Role of Single Defects in Electronic Transport through Carbon Nanotube Field-Effect Transistors

The influence of defects on electron transport in single-wall carbon nanotube field-effect transistors (CNFETs) is probed by combined scanning gate microscopy (SGM) and scanning impedance microscopy (SIM). SGM images are used to quantify the depletion surface potential, and from this the Fermi level, at individual defects along the CNFET length. SIM is used to measure the voltage distribution along the CNFET. When the CNFET is in the conducting state, SIM reveals a uniform potential drop along its length, consistent with diffusive transport. In contrast, when the CNFET is “off,” potential steps develop at the position of depleted defects. High-resolution imaging of a second set of weak defects is achieved in a new “tip-gated” SIM mode.

Figure 1

(a) Setup for scanning gate microscopy (SGM) and scanning impedance microscopy (SIM). In SGM, transport current is measured as a function of tip-gate position. In SIM, the local voltage oscillation is measured. (b) AFM topography image of the CNFET. (c) Schematic of valence band energy modulation due to defects. Vertical black bar is the local Fermi energy. The tip depletes the shaded part of the tube below it.

Figure 2

(a)– (e) SGM images with tip voltage of 1, 2, 4, 6, and 8 V, respectively. Lateral bias is 0.3 $V_{pp}$ for (a)– (c), 0.1 $V_{pp}$ for (d), (e). Back-gate voltage is $-1\mathrm{V}$. (f)– (j) Simultaneously acquired SIM images. Weak defects are clearly resolved at high tip voltage (see text).

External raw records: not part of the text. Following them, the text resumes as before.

/-- One record taken, and then those of other slots. -/
theorem Supplied.cons {got : Nat → Option PlanRecord} {k : Nat} {s t : State}
    (h : Supplied (fun j => if j = k then none else got j) (takeAreaRecord k (got k) s) t) : Supplied got s t := by
  cases found : got k with
  | none =>
    have same : (fun j => if j = k then none else got j) = got := funext fun j => by
      by_cases e : j = k
      · rw [if_pos e, e, found]
      · rw [if_neg e]
    rw [same, found] at h
    exact h
  | some r =>
    by_cases wanted : s.asm.wanted.contains k = true
    · obtain ⟨v, first⟩ : ∃ v, takeAreaRecord k (got k) s = v := ⟨_, rfl⟩
      rw [first] at h
      have eq : v = setRecord k r { s with asm := { s.asm with wanted := s.asm.wanted.filter (· != k) } } := by
        rw [← first, found]
        exact if_pos wanted
      have records : v.plan.table = s.plan.table.set k r := by rw [eq]; rfl
      have others : v.asm.wanted = s.asm.wanted.filter (· != k) := by rw [eq]; rfl
      obtain ⟨rest, length, table⟩ := h
      rw [records] at length table
      rw [others] at table
      have left : v.asm.wanted.filter (fun j => (if j = k then none else got j).isNone)
          = s.asm.wanted.filter (fun j => (got j).isNone) := by
        rw [others, List.filter_filter]
        refine List.filter_congr fun j _ => ?_
        by_cases e : j = k
        · simp [e, found]
        · simp [e]
      refine ⟨?_, length.trans List.length_set, fun j hj => ?_⟩
      · rw [left, eq] at rest
        exact rest
      · rw [table j (by rwa [List.length_set]), List.getElem?_set]
        by_cases e : j = k
        · subst e
          have none : (s.asm.wanted.filter (· != j)).contains j = false := by simp
          rw [none, if_neg Bool.false_ne_true, if_pos rfl, if_pos hj, if_pos wanted, found]
          rfl
        · have same : (s.asm.wanted.filter (· != k)).contains j = s.asm.wanted.contains j := by simp [e]
          rw [same, if_neg (Ne.symm e), if_neg e]
    · have first : takeAreaRecord k (got k) s = s := by
        rw [found]
        exact if_neg wanted
      rw [first] at h
      obtain ⟨rest, length, table⟩ := h
      have away (j : Nat) (hj : s.asm.wanted.contains j = true) : j ≠ k := fun e => wanted (e ▸ hj)
      refine ⟨?_, length, fun j hj => ?_⟩
      · rw [List.filter_congr (q := fun j => (got j).isNone) fun j hj => by
          rw [if_neg (away j (List.contains_iff_mem.mpr hj))]] at rest
        exact rest
      · rw [table j hj]
        by_cases hw : s.asm.wanted.contains j = true
        · rw [if_pos hw, if_pos hw, if_neg (away j hw)]
        · rw [if_neg hw, if_neg hw]

theorem foldl_taken (ps : List (Nat × Option PlanRecord)) : ∀ (got : Nat → Option PlanRecord) (s : State),
    (ps.map (·.1)).Nodup → (∀ p ∈ ps, got p.1 = p.2) → (∀ k, k ∉ ps.map (·.1) → got k = none) →
      Supplied got s (ps.foldl (fun s p => takeAreaRecord p.1 p.2 s) s) := by
  induction ps with
  | nil => exact fun got s _ _ none => Supplied.nothing (fun k => none k List.not_mem_nil) s
  | cons p ps ih =>
    intro got s nodup found none
    obtain ⟨new, nodup⟩ := List.nodup_cons.mp nodup
    refine Supplied.cons (k := p.1) ?_
    rw [found p List.mem_cons_self]
    refine ih _ _ nodup (fun q hq => ?_) (fun k hk => ?_)
    · have ne : q.1 ≠ p.1 := fun e => new (List.mem_map.mpr ⟨q, hq, e⟩)
      rw [if_neg ne, found q (List.mem_cons_of_mem _ hq)]
    · by_cases e : k = p.1
      · rw [if_pos e]
      · rw [if_neg e, none k]
        rw [List.map_cons, List.mem_cons]
        exact fun h => h.elim e hk

theorem mem_zip_range {α : Type} {l : List α} {m n : Nat} {a : α} : (a, n) ∈ l.zip (List.range m) ↔ l[n]? = some a ∧ n < m := by
  rw [List.mem_iff_getElem?]
  constructor
  · rintro ⟨k, hk⟩
    obtain ⟨x, y⟩ := List.getElem?_zip_eq_some.mp hk
    obtain ⟨lt, e⟩ := List.getElem?_eq_some_iff.mp y
    rw [List.getElem_range] at e
    subst e
    exact ⟨x, by simpa using lt⟩
  · rintro ⟨x, lt⟩
    exact ⟨n, List.getElem?_zip_eq_some.mpr ⟨x, by simp [lt]⟩⟩

theorem zip_snd_sublist {α β : Type} : ∀ (l : List α) (m : List β), ((l.zip m).map (·.2)).Sublist m
  | [], m => List.nil_sublist m
  | _ :: _, [] => List.nil_sublist []
  | _ :: l, b :: m => (zip_snd_sublist l m).cons_cons b

/-- What the blocks of a run that begins at slot `k0` give for a slot, as `read` reads one. -/
def runGot (read : Nat → Block → Option PlanRecord) (k0 len : Nat) (bs : List Block) (k : Nat) : Option PlanRecord :=
  if k0 ≤ k ∧ k < k0 + len then (bs[k - k0]?).bind (read k) else none

theorem runGot_at (read : Nat → Block → Option PlanRecord) (k0 : Nat) {len n : Nat} {bs : List Block} {b : Block}
    (h : bs[n]? = some b) (lt : n < len) : runGot read k0 len bs (k0 + n) = read (k0 + n) b := by
  rw [runGot, if_pos ⟨Nat.le_add_right k0 n, Nat.add_lt_add_left lt k0⟩, Nat.add_sub_cancel_left, h]
  rfl

/-- Taking what the blocks of a run give. -/
theorem foldl_runGot (read : Nat → Block → Option PlanRecord) (k0 len : Nat) (bs : List Block) (s : State) :
    Supplied (runGot read k0 len bs) s
      ((bs.zip (List.range len)).foldl (fun s x => takeAreaRecord (k0 + x.2) (read (k0 + x.2) x.1) s) s) := by
  have fold := foldl_taken ((bs.zip (List.range len)).map fun x => (k0 + x.2, read (k0 + x.2) x.1)) (runGot read k0 len bs) s
  rw [List.foldl_map] at fold
  refine fold ?_ ?_ ?_
  · have names := (List.Nodup.sublist (zip_snd_sublist bs (List.range len)) List.nodup_range).map (f := (k0 + ·))
      fun a b h => Nat.add_left_cancel h
    rwa [List.map_map] at names ⊢
  · rintro p hp
    obtain ⟨⟨b, n⟩, mem, rfl⟩ := List.mem_map.mp hp
    obtain ⟨found, lt⟩ := mem_zip_range.mp mem
    exact runGot_at read k0 found lt
  · intro k hk
    by_cases inside : k0 ≤ k ∧ k < k0 + len
    · rw [runGot, if_pos inside]
      cases hb : bs[k - k0]? with
      | none => rfl
      | some b =>
        refine absurd (List.mem_map.mpr ⟨_, List.mem_map.mpr ⟨(b, k - k0), mem_zip_range.mpr ⟨hb, by omega⟩, rfl⟩, ?_⟩) hk
        exact Nat.add_sub_cancel' inside.1
    · rw [runGot, if_neg inside]

theorem endPlanRead_loads {op : MemberOp} {res : OpResult} {v : State} {k0 : Nat} (stage : v.asm.stage = .loading)
    (first : op.kind.span.1 = Config.planBase + k0) : ∃ u, endPlanRead op res v = u ∧ Loading op.slot v u ∧ u.mover = v.mover
      ∧ u.plan = { v.plan with table := u.plan.table } ∧ u.plan.table.length = v.plan.table.length
      ∧ (∀ k, k < v.plan.table.length → u.plan.table[k]? = if v.asm.wanted.contains k
          then (runGot areaRecord k0 op.kind.span.2 res.blocks k).orElse (fun _ => v.plan.table[k]?) else v.plan.table[k]?)
      ∧ u.asm = { v.asm with
          reads := v.asm.reads - 1, wanted := v.asm.wanted.filter (fun k => (runGot areaRecord k0 op.kind.span.2 res.blocks k).isNone) } := by
  obtain ⟨w, hw⟩ : ∃ w, judgeReserve op.slot op.kind.span.1 res.blocks v = w := ⟨_, rfl⟩
  have judged : Judging op.slot v w := hw ▸ judgeReserve_judging ..
  obtain ⟨mover, plan, asm, -⟩ := judged.units
  obtain ⟨t, ht⟩ : ∃ t, (res.blocks.zip (List.range op.kind.span.2)).foldl
    (fun s x => takeAreaRecord (k0 + x.2) (areaRecord (k0 + x.2) x.1) s) w = t := ⟨_, rfl⟩
  obtain ⟨rest, length, table⟩ := ht ▸ foldl_runGot areaRecord k0 op.kind.span.2 res.blocks w
  rw [plan] at length table
  rw [asm] at table
  refine ⟨{ t with asm := { t.asm with reads := t.asm.reads - 1 } }, ?_, ?_, ?_, ?_, length, table, ?_⟩
  · unfold endPlanRead
    dsimp only
    rw [if_neg (by simp [stage]), hw, first, Nat.add_sub_cancel_left, ht]
  · rw [rest]
    exact judged.loading _ _ w.mover
  · rw [rest]
    exact mover
  · rw [rest, ← plan]
  · rw [rest, ← asm]

/-! ## Spill records (R17, R182) -/

theorem spillValid_iff {s : State} {c : SpillRecord} : s.spillValid c = true ↔ ∃ o n, s.growing = some (o, n)
    ∧ c.generation = s.mark.generation ∧ c.front = s.mark.front ∧ 1 ≤ c.rows ∧ c.rows ≤ 16 ∧ c.rows ≤ 8192 / (n.unit * n.n)
    ∧ c.rows ≤ growthEnd o n - s.mark.front ∧ c.first = c.front * n.rowBlocks
    ∧ c.stop = min ((c.front + c.rows) * n.rowBlocks) o.capacity := by
  unfold State.spillValid
  cases s.growing with
  | none => simp
  | some p =>
    obtain ⟨o, n⟩ := p
    simp only [Bool.and_eq_true, beq_iff_eq, decide_eq_true_eq, Nat.le_min, Option.some.injEq, Prod.mk.injEq, stepStop,
      Config.stagingBlocks, and_assoc]
    constructor
    · exact fun h => ⟨o, n, rfl, rfl, h⟩
    · rintro ⟨_, _, rfl, rfl, h⟩
      exact h

theorem endSpillRead_loads {op : MemberOp} {res : OpResult} {v : State} (stage : v.asm.stage = .records) :
    ∃ u, endSpillRead op res v = u ∧ Loading op.slot v u ∧ u.mover = v.mover ∧ u.plan = v.plan
      ∧ u.asm = { v.asm with reads := v.asm.reads - 1, spills := u.asm.spills }
      ∧ (∀ c, (res.blocks.head?).bind spillOf = some c → v.spillValid c = true →
          u.asm.spills = v.asm.spills ++ [(op.slot, c)])
      ∧ ((∀ c, (res.blocks.head?).bind spillOf = some c → v.spillValid c = false) → u.asm.spills = v.asm.spills) := by
  obtain ⟨w, hw⟩ : ∃ w, judgeReserve op.slot Config.spillRecordBlock (res.blocks.take 1) v = w := ⟨_, rfl⟩
  have judged : Judging op.slot v w := hw ▸ judgeReserve_judging ..
  obtain ⟨mover, plan, asm, mark⟩ := judged.units
  have valid (c : SpillRecord) : w.spillValid c = v.spillValid c := by
    unfold State.spillValid State.growing State.layout
    rw [plan, mark]
  have eq : endSpillRead op res v = { w with asm := { w.asm with
      reads := w.asm.reads - 1
      spills := w.asm.spills ++ (((res.blocks.head?).bind spillOf).elim []
        fun c => if w.spillValid c then [(op.slot, c)] else []) } } := by
    unfold endSpillRead
    dsimp only
    rw [if_neg (by simp [stage]), hw]
    cases (res.blocks.head?).bind spillOf <;> rfl
  refine ⟨_, eq, judged.loading _ _ _, mover, plan, by rw [← asm], fun c hc ok => ?_, fun none => ?_⟩
  · rw [hc, Option.elim_some, valid, if_pos ok, asm]
  · show w.asm.spills ++ _ = _
    rw [asm]
    cases hc : (res.blocks.head?).bind spillOf with
    | none => exact List.append_nil _
    | some c => rw [Option.elim_some, valid, none c hc, if_neg Bool.false_ne_true, List.append_nil]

Defects 1–4 and the edges of the electrical contacts are shown in (c). The diagonal line in (c) is used for the SIM line scans of Fig. 4.

Figure 3

SGM imaged defect diameter increases linearly with tip voltage. The slope of the line gives the depletion surface potential of each defect.

Figure 4

(a) When the CNFET is in the “off” state, SIM shows voltage steps at the position of strong defects. The bias, backgate, and tip voltages are $V_{\mathrm{a}\mathrm{c}}=0.1$ $V_{pp}$, $V_g=0.7\mathrm{V}$, and $V_{\mathrm{t}\mathrm{i}\mathrm{p}}=-1\mathrm{V}$. The lateral bias is $V_{\mathrm{a}\mathrm{c}}=0.1$ $V_{pp}$. At the voltage of $V_{\mathrm{t}\mathrm{i}\mathrm{p}}=-1\mathrm{V}$ the tip is a noninvasive probe. (b) SIM images a uniformly increasing potential along the CNFET in the “on” state ($\mathrm{b}\mathrm{a}\mathrm{c}\mathrm{k}\mathrm{g}\mathrm{a}\mathrm{t}\mathrm{e}=0\mathrm{V}$). The line for both scans is indicated in Fig. 2c.